■ **Exercise goal**
Both the line below containing "(p.setS n x).args = p.args := rfl" and the line containing "theorem Pack.setQ_group (p", along with every line between them, should be repeated exactly; no other line belongs in the answer.
-- Supplied records follows --
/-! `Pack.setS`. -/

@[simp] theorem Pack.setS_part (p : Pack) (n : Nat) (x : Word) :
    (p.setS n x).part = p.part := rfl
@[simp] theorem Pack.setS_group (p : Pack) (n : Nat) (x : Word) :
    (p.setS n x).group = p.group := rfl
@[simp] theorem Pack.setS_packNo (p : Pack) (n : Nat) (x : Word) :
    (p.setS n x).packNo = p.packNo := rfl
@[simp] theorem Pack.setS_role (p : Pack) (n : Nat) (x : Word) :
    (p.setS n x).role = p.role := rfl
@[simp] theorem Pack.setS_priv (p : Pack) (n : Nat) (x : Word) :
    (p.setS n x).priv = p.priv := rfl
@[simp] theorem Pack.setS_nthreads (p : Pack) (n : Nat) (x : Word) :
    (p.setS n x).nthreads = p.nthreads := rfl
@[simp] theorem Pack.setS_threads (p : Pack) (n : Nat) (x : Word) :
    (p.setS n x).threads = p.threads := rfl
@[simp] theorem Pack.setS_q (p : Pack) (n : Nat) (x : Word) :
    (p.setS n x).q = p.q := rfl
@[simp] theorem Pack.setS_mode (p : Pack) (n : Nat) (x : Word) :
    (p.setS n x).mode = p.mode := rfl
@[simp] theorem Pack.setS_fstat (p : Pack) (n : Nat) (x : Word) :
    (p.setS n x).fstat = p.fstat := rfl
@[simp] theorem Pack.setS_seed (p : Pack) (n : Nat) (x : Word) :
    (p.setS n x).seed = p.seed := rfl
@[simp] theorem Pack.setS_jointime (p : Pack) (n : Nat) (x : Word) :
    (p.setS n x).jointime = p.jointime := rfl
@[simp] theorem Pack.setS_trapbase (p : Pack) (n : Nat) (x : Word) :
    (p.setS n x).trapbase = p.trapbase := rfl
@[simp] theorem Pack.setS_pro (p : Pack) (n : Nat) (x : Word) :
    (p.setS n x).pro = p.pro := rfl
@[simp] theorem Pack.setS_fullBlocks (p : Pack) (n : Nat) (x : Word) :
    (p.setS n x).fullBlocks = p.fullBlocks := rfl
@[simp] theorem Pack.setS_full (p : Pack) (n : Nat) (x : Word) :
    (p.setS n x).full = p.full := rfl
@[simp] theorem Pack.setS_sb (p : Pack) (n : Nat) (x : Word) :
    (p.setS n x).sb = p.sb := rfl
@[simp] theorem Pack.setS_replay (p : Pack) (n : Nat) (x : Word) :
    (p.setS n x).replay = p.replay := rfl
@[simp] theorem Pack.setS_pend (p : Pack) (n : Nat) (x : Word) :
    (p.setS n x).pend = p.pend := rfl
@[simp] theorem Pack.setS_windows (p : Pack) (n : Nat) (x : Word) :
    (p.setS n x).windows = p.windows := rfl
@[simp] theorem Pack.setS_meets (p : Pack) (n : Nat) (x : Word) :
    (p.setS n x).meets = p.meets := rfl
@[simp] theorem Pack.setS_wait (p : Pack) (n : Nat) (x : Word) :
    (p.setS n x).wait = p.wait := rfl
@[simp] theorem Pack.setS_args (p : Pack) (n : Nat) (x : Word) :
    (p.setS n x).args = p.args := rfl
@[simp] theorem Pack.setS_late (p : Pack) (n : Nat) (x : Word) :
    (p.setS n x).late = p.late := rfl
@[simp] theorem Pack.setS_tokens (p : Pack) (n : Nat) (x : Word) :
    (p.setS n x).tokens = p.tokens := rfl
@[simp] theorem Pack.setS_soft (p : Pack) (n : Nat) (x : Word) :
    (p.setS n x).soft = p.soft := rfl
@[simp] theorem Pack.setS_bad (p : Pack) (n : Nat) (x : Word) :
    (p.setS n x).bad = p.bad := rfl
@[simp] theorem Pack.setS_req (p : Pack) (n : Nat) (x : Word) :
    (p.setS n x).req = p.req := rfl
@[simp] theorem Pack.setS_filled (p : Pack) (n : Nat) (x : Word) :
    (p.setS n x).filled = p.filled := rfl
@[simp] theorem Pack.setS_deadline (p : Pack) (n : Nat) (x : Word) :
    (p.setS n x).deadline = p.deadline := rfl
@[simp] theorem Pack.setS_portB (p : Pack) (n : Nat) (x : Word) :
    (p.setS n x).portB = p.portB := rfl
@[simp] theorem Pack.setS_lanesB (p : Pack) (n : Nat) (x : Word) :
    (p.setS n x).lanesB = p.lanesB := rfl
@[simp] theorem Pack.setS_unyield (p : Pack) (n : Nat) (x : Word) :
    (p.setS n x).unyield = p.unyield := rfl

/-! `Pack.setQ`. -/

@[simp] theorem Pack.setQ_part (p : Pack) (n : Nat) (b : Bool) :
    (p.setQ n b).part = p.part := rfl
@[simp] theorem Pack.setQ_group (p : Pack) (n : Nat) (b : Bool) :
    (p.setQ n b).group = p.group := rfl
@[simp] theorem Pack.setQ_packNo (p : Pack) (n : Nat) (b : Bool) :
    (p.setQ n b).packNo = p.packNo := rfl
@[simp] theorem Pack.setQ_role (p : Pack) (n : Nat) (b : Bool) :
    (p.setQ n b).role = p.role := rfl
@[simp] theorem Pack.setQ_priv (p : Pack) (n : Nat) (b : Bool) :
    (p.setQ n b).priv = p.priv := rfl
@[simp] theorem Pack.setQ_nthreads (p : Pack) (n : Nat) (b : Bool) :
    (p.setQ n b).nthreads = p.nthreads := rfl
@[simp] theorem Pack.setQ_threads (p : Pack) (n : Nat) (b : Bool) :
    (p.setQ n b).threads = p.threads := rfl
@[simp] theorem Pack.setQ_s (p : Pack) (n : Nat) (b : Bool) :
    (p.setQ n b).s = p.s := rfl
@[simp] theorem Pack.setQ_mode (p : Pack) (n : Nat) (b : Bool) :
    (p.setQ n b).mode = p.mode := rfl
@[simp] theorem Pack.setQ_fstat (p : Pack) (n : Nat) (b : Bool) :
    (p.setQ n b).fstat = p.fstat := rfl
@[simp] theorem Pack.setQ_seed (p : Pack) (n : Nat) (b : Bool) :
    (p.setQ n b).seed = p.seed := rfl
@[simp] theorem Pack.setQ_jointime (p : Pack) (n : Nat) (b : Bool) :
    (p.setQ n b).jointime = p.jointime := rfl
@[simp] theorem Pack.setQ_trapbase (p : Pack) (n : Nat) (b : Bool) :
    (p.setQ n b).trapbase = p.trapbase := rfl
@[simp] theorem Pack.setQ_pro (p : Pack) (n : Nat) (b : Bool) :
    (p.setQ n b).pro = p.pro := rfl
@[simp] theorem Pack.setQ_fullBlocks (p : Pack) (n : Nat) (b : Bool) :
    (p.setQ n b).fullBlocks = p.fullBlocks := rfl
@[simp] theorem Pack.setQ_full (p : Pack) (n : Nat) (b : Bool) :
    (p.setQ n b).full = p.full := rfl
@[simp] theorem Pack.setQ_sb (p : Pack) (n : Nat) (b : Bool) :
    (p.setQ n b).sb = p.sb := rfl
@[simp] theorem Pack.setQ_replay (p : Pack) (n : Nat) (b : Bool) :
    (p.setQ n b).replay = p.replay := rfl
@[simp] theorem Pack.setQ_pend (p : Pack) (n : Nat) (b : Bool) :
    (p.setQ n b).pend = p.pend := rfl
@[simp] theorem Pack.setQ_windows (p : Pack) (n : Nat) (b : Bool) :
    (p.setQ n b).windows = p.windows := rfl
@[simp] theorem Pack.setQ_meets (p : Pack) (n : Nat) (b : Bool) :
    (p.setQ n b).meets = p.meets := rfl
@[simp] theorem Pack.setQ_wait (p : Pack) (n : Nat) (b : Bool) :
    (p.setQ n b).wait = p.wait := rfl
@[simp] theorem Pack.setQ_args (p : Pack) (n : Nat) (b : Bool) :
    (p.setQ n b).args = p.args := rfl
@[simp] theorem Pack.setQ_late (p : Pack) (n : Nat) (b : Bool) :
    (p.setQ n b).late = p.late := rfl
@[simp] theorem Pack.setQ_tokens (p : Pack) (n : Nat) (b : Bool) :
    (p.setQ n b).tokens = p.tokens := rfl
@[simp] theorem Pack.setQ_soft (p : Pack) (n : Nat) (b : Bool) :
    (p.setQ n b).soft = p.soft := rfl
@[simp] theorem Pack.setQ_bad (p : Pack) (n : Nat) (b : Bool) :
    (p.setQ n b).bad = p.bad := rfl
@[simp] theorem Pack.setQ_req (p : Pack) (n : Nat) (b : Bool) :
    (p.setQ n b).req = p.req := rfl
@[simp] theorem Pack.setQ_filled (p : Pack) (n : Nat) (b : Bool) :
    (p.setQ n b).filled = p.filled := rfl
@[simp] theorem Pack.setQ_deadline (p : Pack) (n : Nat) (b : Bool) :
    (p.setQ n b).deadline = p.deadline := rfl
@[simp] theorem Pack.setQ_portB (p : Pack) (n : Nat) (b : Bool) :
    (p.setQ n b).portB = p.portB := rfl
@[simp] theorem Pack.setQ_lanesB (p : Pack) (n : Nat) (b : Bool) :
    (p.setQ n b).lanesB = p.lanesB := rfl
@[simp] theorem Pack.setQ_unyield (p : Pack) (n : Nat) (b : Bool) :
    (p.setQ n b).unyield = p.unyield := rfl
-- Supplied records concluded --
■ **Output of the task**
    (p.setS n x).args = p.args := rfl
@[simp] theorem Pack.setS_late (p : Pack) (n : Nat) (x : Word) :
    (p.setS n x).late = p.late := rfl
@[simp] theorem Pack.setS_tokens (p : Pack) (n : Nat) (x : Word) :
    (p.setS n x).tokens = p.tokens := rfl
@[simp] theorem Pack.setS_soft (p : Pack) (n : Nat) (x : Word) :
    (p.setS n x).soft = p.soft := rfl
@[simp] theorem Pack.setS_bad (p : Pack) (n : Nat) (x : Word) :
    (p.setS n x).bad = p.bad := rfl
@[simp] theorem Pack.setS_req (p : Pack) (n : Nat) (x : Word) :
    (p.setS n x).req = p.req := rfl
@[simp] theorem Pack.setS_filled (p : Pack) (n : Nat) (x : Word) :
    (p.setS n x).filled = p.filled := rfl
@[simp] theorem Pack.setS_deadline (p : Pack) (n : Nat) (x : Word) :
    (p.setS n x).deadline = p.deadline := rfl
@[simp] theorem Pack.setS_portB (p : Pack) (n : Nat) (x : Word) :
    (p.setS n x).portB = p.portB := rfl
@[simp] theorem Pack.setS_lanesB (p : Pack) (n : Nat) (x : Word) :
    (p.setS n x).lanesB = p.lanesB := rfl
@[simp] theorem Pack.setS_unyield (p : Pack) (n : Nat) (x : Word) :
    (p.setS n x).unyield = p.unyield := rfl

/-! `Pack.setQ`. -/

@[simp] theorem Pack.setQ_part (p : Pack) (n : Nat) (b : Bool) :
    (p.setQ n b).part = p.part := rfl
@[simp] theorem Pack.setQ_group (p : Pack) (n : Nat) (b : Bool) :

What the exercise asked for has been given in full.